Ingold let his brand flare. Light danced over the walls in swirls, reflected from the water. Something beneath the surface caught his eye.

"Gods! Look there Gartus. The biggest redfish I've ever seen. Must be six foot long!"

Gartus didn't turn. His eyes remained locked on the opening they'd entered by. He sniffed the air. Hurriedly he untied the thongs binding his war-hammer to his side. Ingold stood quickly, sword whispering into his hand. He could see a flickering glow. Something had followed them.

The troll shouldered its way from the confines of the tunnel. It towered to at least ten feet in height. Ingold could not have reached across its chest with both arms spread. Its coal-black hide covered muscle heaped into great clots along the bone. The brutal head rose from powerful shoulders without the prelude of a neck. Scarlet eyes, lacking iris or pupil, seared across the men. A mane of fire spread in a crest across the troll's scalp and tumbled over its back, crackling fiercely.

"That," said Gartus, "is not a normal troll."

"It appears fish are not the only wildlife under the Rock that have been affected by the Blood." Ingold forced a light-hearted tone but for the first time in an age he felt personal fear. Many times he had been close to death. Sometimes, as in Thelim Keep, death seemed certain. He just hadn't cared. Now he did.

"Leave now," Gartus said.

The troll flexed its arms. Flames sprouted around its sooty fists. It gave off heat in waves. Already steam rose from the lake. Ingold could sense the power running through the creature.

"It doesn't look like it wants to leave," Ingold said.

"I meant you."

"I'll leave when it's dead," Ingold replied.

The troll roared and the air shook. Its mouth opened like the door of a furnace. Rivulets of liquid flame rolled over its chin. Already, dull red heat-spots glowed on its inky hide.

"I told Dain I'd guard him though all hell should rise against him. I failed once. Now I'm making my stand," Gartus said.

"And I'm standing with you."

"To do what? Confuse it with some bad jokes? I don't need you, little man, you'd get in the way."

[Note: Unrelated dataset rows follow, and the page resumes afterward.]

-- ==== Sys2Proof/Machine/NvOps.lean ====
section
/-! DEFINITION. The stored copies and fused settings as other chapters use them (22 R443-R450), residency (18 R377) and the
trim bank's loads (12 R247-R249). -/

namespace Sys2Proof.Machine

/-! Regions of the flash, in the order of SYS_NV_STAT.VALID (22 R442, R456). -/

def Rgn.PATCH0 : Nat := 0
def Rgn.PATCH1 : Nat := 1
def Rgn.PROFILE0 : Nat := 2
def Rgn.PROFILE1 : Nat := 3
def Rgn.PLAN_A : Nat := 4
def Rgn.PLAN_B : Nat := 5
def Rgn.TRIM_A : Nat := 6
def Rgn.TRIM_B : Nat := 7

/-- The settings that act from RESETn, as shadowed at boot; the others as they are fused now (22 R450). -/
def State.acting (s : State) (code : Nat) : Nat := s.nv.acting.getD (code - 1) 0

/-- A region can be read: it is valid, and its ENGINE_ID is the fused one but for a patch (22 R444). -/
def State.regionGood (s : State) (r : Nat) : Bool :=
  s.nv.readable && (s.region r).valid && (r < 2 || (s.region r).engineId = s.acting 7)

/-- The copy in force of two: the valid one of the higher GENERATION, the first on a tie (22 R445). -/
def State.inForce (s : State) (a b : Nat) : Option Nat :=
  if s.regionGood a && (!s.regionGood b || (s.region b).generation ≤ (s.region a).generation) then some 0
  else if s.regionGood b then some 1 else none

def State.planCopy (s : State) : Option (List (Nat × List Byte)) :=
  (s.inForce Rgn.PLAN_A Rgn.PLAN_B).map fun i => s.nv.plans.getD i []
def State.trimCopy (s : State) : Option (List Host.Cell) :=
  (s.inForce Rgn.TRIM_A Rgn.TRIM_B).map fun i => s.nv.trims.getD i []
def State.bandCopy (s : State) : Option (List (Nat × Word)) :=
  (s.inForce Rgn.PLAN_A Rgn.PLAN_B).map fun i => s.nv.bands.getD i []

/-- An entry of the plan store; an empty one is stored as no bytes (22 R446). -/
def State.storedPlan (s : State) (e : Nat) : List Byte :=
  match s.planCopy with
  | some l => ((l.find? fun x => x.1 = e).map Prod.snd).getD []
  | none => []

/-! The trim master and the trim banks. -/

/-- The first cell of an emitter in the trim master (12 R247). -/
def masterBase (n e : Nat) : Nat := (34 * n + e) * 32768

/-- The cells of an address range, moved to a new base. -/
def moveCells (lo len base : Nat) (l : List Host.Cell) : List Host.Cell :=
  (l.filter fun c => lo ≤ c.1 && c.1 < lo + len).map fun c => (base + (c.1 - lo), c.2)

/-- A range of cells replaced by others; cells not given are 0. -/
def replaceCells (lo len : Nat) (new l : List Host.Cell) : List Host.Cell :=
  Store.putAll zeroByte (Store.drop (fun a => lo ≤ a && a < lo + len) l) new

/-- An emitter's cells copied from the trim master into its station's bank; words that were bad or stuck are new ones but for
the stuck (18 R383, R385). -/
def State.loadTrim (s : State) (n e : Nat) : State :=
  s.setPipe n fun p => { p with
    trim := replaceCells (32768 * e) 32768 (moveCells (masterBase n e) 32768 (32768 * e) s.mem.master) p.trim,
    trimBad := p.trimBad.filter fun w => w / 2048 ≠ e,
    trimLoaded := p.trimLoaded.set e true }

def loadTrims (n : Nat) : List Nat → State → State
  | [], s => s
  | e :: es, s => loadTrims n es (s.loadTrim n e)

/-- An emitter of the trim master that is not resident is read from the copy in force, or set to 0 (18 R377). -/
def State.residentTrim (s : State) (n e : Nat) : State :=
  if s.mem.resident.getD (34 * n + e) false then s
  else
    let lo := masterBase n e
    let src := moveCells lo 32768 lo ((s.trimCopy).getD [])
    { s with mem := { s.mem with
      master := replaceCells lo 32768 src s.mem.master, resident := s.mem.resident.set (34 * n + e) true,
      changed := s.mem.changed.set (34 * n + e) false } }

/-- A line of an emitter's cells in the trim master fails its check (18 R378). -/
def State.trimLineBad (s : State) (n e : Nat) : Bool :=
  s.mem.failing.any fun f => masterBase n e ≤ 64 * f.1 - 0x800000 && 0x800000 ≤ 64 * f.1 &&
    64 * f.1 - 0x800000 < masterBase n e + 32768

/-! The Sahhex blocks of the TRIM and PLAN regions (07 R158, R159). -/

/-- One emitter's 32,768 cells as a line of BPD 6. -/
def trimLineOf (cells : List Host.Cell) (n e : Nat) : List Byte :=
  leBytes 24576 (packDots 6 ((List.range 32768).map fun i => (Store.get zeroByte cells (masterBase n e + i)).toNat))

/-- 17 blocks of two lines for each station. -/
def trimBlocks (cells : List Host.Cell) : List Encoded :=
  (List.range 85).map fun i =>
    ⟨1, 6, 32768, 2, i / 17, i % 17, 0, 0, trimLineOf cells (i / 17) (2 * (i % 17)) ++ trimLineOf cells (i / 17) (2 * (i % 17) + 1)⟩

/-- Bytes cut into lines of at most 65,535. -/
def cutLines : Nat → List Byte → List (List Byte)
  | 0, _ => []
  | fuel + 1, b => if b = [] then [] else b.take 65535 :: cutLines fuel (b.drop 65535)

/-- The bytes of a station's plans, masks and band table. DESIGN CHOICE: each entry behind its length, an empty one of length 0, then the
words of the band table (log entry 7). -/
def planStoreBytes (plans : List (Nat × List Byte)) (bands : List (Nat × Word)) (n : Nat) : List Byte :=
  ((plans.filter fun x => x.1 / 36 = n).flatMap fun x => leBytes 2 x.2.length ++ x.2) ++
    (bands.filter fun w => (List.range 32).any fun i => w.1 = Reg.STN_BAND n i).flatMap fun w => leBytes 4 w.2.toNat

/-- The PLAN blocks of every station, numbered within it. -/
def planBlocks (plans : List (Nat × List Byte)) (bands : List (Nat × Word)) : List Encoded :=
  allStations.flatMap fun n =>
    (cutLines 64 (planStoreBytes plans bands n)).mapIdx fun i l => ⟨2, 8, l.length, 1, n, i, 0, 0, l⟩

/-- The blocks of a region, none of a PATCH or PROFILE region. -/
def Nv.blocks (v : Nv) (r : Nat) : List Encoded :=
  if Rgn.TRIM_A ≤ r then trimBlocks (v.trims.getD (r - Rgn.TRIM_A) [])
  else if Rgn.PLAN_A ≤ r then planBlocks (v.plans.getD (r - Rgn.PLAN_A) []) (v.bands.getD (r - Rgn.PLAN_A) [])
  else []

/-- The headers of a region's blocks as they stand in flash: RAW where the block's first copy did not compare, else with tokens of a free
length. -/
def State.storedHeaders (s : State) (r : Nat) : List (List Byte) :=
  (s.nv.blocks r).mapIdx fun i b => (b.header ((s.region r).raws.contains i) (Config.freeNat ((s.region r).seed + i))).bytes

end Sys2Proof.Machine
end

The blood-troll advanced. Fire ran before it and spread in its wake. The inferno about its hands burned white hot now, and bright orange veins of heat branched across its bulk.

"Go!" Gartus shouted, "If we both die here who will watch the boy?"

Ingold wavered. "Dain is the only reason I would ever..."

"I know," Gartus cut across him. "Go!"

With an oath Ingold turned and ran into the lake. He waded toward the influx of the Crimbourne. A 'whumpff' sounded behind him. A blanket of flame reached out across the waters, and steam leapt. Ingold escaped the chamber through a hot fog, fighting the current. In the distance, above the crackle and roar of fire, he heard Gartus's battle-cry suddenly cut short.